Where does this income come from? In general, the most important item of income for clubs is television rights. But in the case of the 20 largest clubs in Europe, this is changing: the commercial part (merchandising and others related to the brand) already represents 46% of the income of these large clubs, while sports rights represent 38%. % and match tickets 16%. Furthermore, these big clubs are the ones that receive the most resources for participating in UEFA competitions. These 20 teams received 1,637.6 million euros from UEFA, 59% of everything this entity distributed that season. “And what really makes money is the Champions League, which guarantees a fixed income to the clubs just for qualifying,” point out José Sanfeliu and Fernando Domínguez, authors of the study.
Unsustainable model
But as in any company, income alone does not explain anything.

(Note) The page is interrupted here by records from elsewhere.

/-- The operand of each form. -/
def Instr.operand : Instr → Operand
  | .ldaImm b => .imm b
  | .ldaZp b => .mem (.zp b)
  | .ldaZpx b => .mem (.zpx b)
  | .ldaAbs w => .mem (.abs w)
  | .ldaAbx w => .mem (.abx w)
  | .ldaAby w => .mem (.aby w)
  | .ldaIzx b => .mem (.izx b)
  | .ldaIzy b => .mem (.izy b)
  | .ldxImm b => .imm b
  | .ldxZp b => .mem (.zp b)
  | .ldxZpy b => .mem (.zpy b)
  | .ldxAbs w => .mem (.abs w)
  | .ldxAby w => .mem (.aby w)
  | .ldyImm b => .imm b
  | .ldyZp b => .mem (.zp b)
  | .ldyZpx b => .mem (.zpx b)
  | .ldyAbs w => .mem (.abs w)
  | .ldyAbx w => .mem (.abx w)
  | .staZp b => .mem (.zp b)
  | .staZpx b => .mem (.zpx b)
  | .staAbs w => .mem (.abs w)
  | .staAbx w => .mem (.abx w)
  | .staAby w => .mem (.aby w)
  | .staIzx b => .mem (.izx b)
  | .staIzy b => .mem (.izy b)
  | .stxZp b => .mem (.zp b)
  | .stxZpy b => .mem (.zpy b)
  | .stxAbs w => .mem (.abs w)
  | .styZp b => .mem (.zp b)
  | .styZpx b => .mem (.zpx b)
  | .styAbs w => .mem (.abs w)
  | .tax => .imp
  | .tay => .imp
  | .txa => .imp
  | .tya => .imp
  | .tsx => .imp
  | .txs => .imp
  | .adcImm b => .imm b
  | .adcZp b => .mem (.zp b)
  | .adcZpx b => .mem (.zpx b)
  | .adcAbs w => .mem (.abs w)
  | .adcAbx w => .mem (.abx w)
  | .adcAby w => .mem (.aby w)
  | .adcIzx b => .mem (.izx b)
  | .adcIzy b => .mem (.izy b)
  | .sbcImm b => .imm b
  | .sbcZp b => .mem (.zp b)
  | .sbcZpx b => .mem (.zpx b)
  | .sbcAbs w => .mem (.abs w)
  | .sbcAbx w => .mem (.abx w)
  | .sbcAby w => .mem (.aby w)
  | .sbcIzx b => .mem (.izx b)
  | .sbcIzy b => .mem (.izy b)
  | .cmpImm b => .imm b
  | .cmpZp b => .mem (.zp b)
  | .cmpZpx b => .mem (.zpx b)
  | .cmpAbs w => .mem (.abs w)
  | .cmpAbx w => .mem (.abx w)
  | .cmpAby w => .mem (.aby w)
  | .cmpIzx b => .mem (.izx b)
  | .cmpIzy b => .mem (.izy b)
  | .cpxImm b => .imm b
  | .cpxZp b => .mem (.zp b)
  | .cpxAbs w => .mem (.abs w)
  | .cpyImm b => .imm b
  | .cpyZp b => .mem (.zp b)
  | .cpyAbs w => .mem (.abs w)
  | .incZp b => .mem (.zp b)
  | .incZpx b => .mem (.zpx b)
  | .incAbs w => .mem (.abs w)
  | .incAbx w => .mem (.abx w)
  | .decZp b => .mem (.zp b)
  | .decZpx b => .mem (.zpx b)
  | .decAbs w => .mem (.abs w)
  | .decAbx w => .mem (.abx w)
  | .inx => .imp
  | .iny => .imp
  | .dex => .imp
  | .dey => .imp
  | .andImm b => .imm b
  | .andZp b => .mem (.zp b)
  | .andZpx b => .mem (.zpx b)
  | .andAbs w => .mem (.abs w)
  | .andAbx w => .mem (.abx w)
  | .andAby w => .mem (.aby w)
  | .andIzx b => .mem (.izx b)
  | .andIzy b => .mem (.izy b)
  | .oraImm b => .imm b
  | .oraZp b => .mem (.zp b)
  | .oraZpx b => .mem (.zpx b)
  | .oraAbs w => .mem (.abs w)
  | .oraAbx w => .mem (.abx w)
  | .oraAby w => .mem (.aby w)
  | .oraIzx b => .mem (.izx b)
  | .oraIzy b => .mem (.izy b)
  | .eorImm b => .imm b
  | .eorZp b => .mem (.zp b)
  | .eorZpx b => .mem (.zpx b)
  | .eorAbs w => .mem (.abs w)
  | .eorAbx w => .mem (.abx w)
  | .eorAby w => .mem (.aby w)
  | .eorIzx b => .mem (.izx b)
  | .eorIzy b => .mem (.izy b)
  | .bitZp b => .mem (.zp b)
  | .bitAbs w => .mem (.abs w)
  | .aslAcc => .acc
  | .aslZp b => .mem (.zp b)
  | .aslZpx b => .mem (.zpx b)
  | .aslAbs w => .mem (.abs w)
  | .aslAbx w => .mem (.abx w)
  | .lsrAcc => .acc
  | .lsrZp b => .mem (.zp b)
  | .lsrZpx b => .mem (.zpx b)
  | .lsrAbs w => .mem (.abs w)
  | .lsrAbx w => .mem (.abx w)
  | .rolAcc => .acc
  | .rolZp b => .mem (.zp b)
  | .rolZpx b => .mem (.zpx b)
  | .rolAbs w => .mem (.abs w)
  | .rolAbx w => .mem (.abx w)
  | .rorAcc => .acc
  | .rorZp b => .mem (.zp b)
  | .rorZpx b => .mem (.zpx b)
  | .rorAbs w => .mem (.abs w)
  | .rorAbx w => .mem (.abx w)
  | .pha => .imp
  | .pla => .imp
  | .php => .imp
  | .plp => .imp
  | .jmpAbs w => .mem (.abs w)
  | .jmpInd w => .ind w
  | .jsr w => .mem (.abs w)
  | .rts => .imp
  | .bcc b => .rel b
  | .bcs b => .rel b
  | .beq b => .rel b
  | .bne b => .rel b
  | .bmi b => .rel b
  | .bpl b => .rel b
  | .bvc b => .rel b
  | .bvs b => .rel b
  | .clc => .imp
  | .sec => .imp
  | .cld => .imp
  | .sed => .imp
  | .cli => .imp
  | .sei => .imp
  | .clv => .imp
  | .nop => .imp
  | .brk => .imp
  | .rti => .imp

The volume of spending by the big leagues, and especially the big clubs, has grown even more, and this has given rise to a situation of great debt. “The common denominator is the excessive debt of all the major leagues. They are technically failed, it is a worrying situation,” point out the authors of the report. In the Premier, 81% of the assets are financed with a debt that reached 11,916 million euros in the 22/23 season; in La Liga, the joint debt reached 7,688 million and financed 87% of the assets; In Serie A the debt was 91%, 73% in Ligue 1 and 60% in the Bundesliga.

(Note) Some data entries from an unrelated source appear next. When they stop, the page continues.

-- ==== Sys2Proof/Machine/Core.lean ====
section
/-! DEFINITION. The machine as the host's interface takes it. -/

def Sys2Proof.core : Host.Core :=
  { State := Sys2Proof.Machine.State
    Fault := Sys2Proof.Machine.Fault
    Refusal := Sys2Proof.Machine.Refusal
    step := Sys2Proof.Machine.step
    reset := Sys2Proof.Machine.State.reset }
end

“Therefore, the ability to finance assets with own funds or capitalization is decreasing. The Germans are the most prudent, but in the seasons following the one analyzed their level of debt has been increasing,” point out the authors, who point out three causes of the high debt: “Oversized investment, lack of capitalization and carryover of losses in several years ”. The authors highlight the difference between the Premier, where assets are 14,661 million euros, and the Bundesliga, where they are only 4,040 million. In the German league there are only two clubs that have a negative net worth, and in the English league, there are seven. In the Spanish league there were three clubs with negative net worth that season: Barcelona, Betis and Valladolid. And the only club in which equity was above debt was Athletic Club de Bilbao. “One positive thing is that in general Spanish debt is long-term,” the authors admit. Madrid and Barça contribute 60% of La Liga’s total debt.
All leagues, and most clubs, spend more than they earn. Personnel expenses and amortization expenses for signed players are the main items. To correct it, they have extraordinary income. “The model, to be sustainable, would not have to be like this, but everyone does it,” point out Sanfeliu and Domínguez. After the extraordinary result (which includes sales of players, sales of rights, levers, and others), and taxes, in the Spanish league in the 22/23 season there were 11 clubs that showed a positive result for the year. But this is a result that does not reflect a healthy balance sheet, and the authors have warned of the risk: “The debt is chronic, because in no case does the cash flow exceed it, and only in the case of the Bundesliga were higher incomes recorded than debt”.
To top it off, the study has given the example of FC Barcelona, a club that has had to apply levers – future sale of part of the television rights, among other things – to be able to continue investing and signing. “In recent seasons, the net worth is negative, it has more debt than assets, and the great challenge is knowing how to generate additional income to cope with it,” they point out.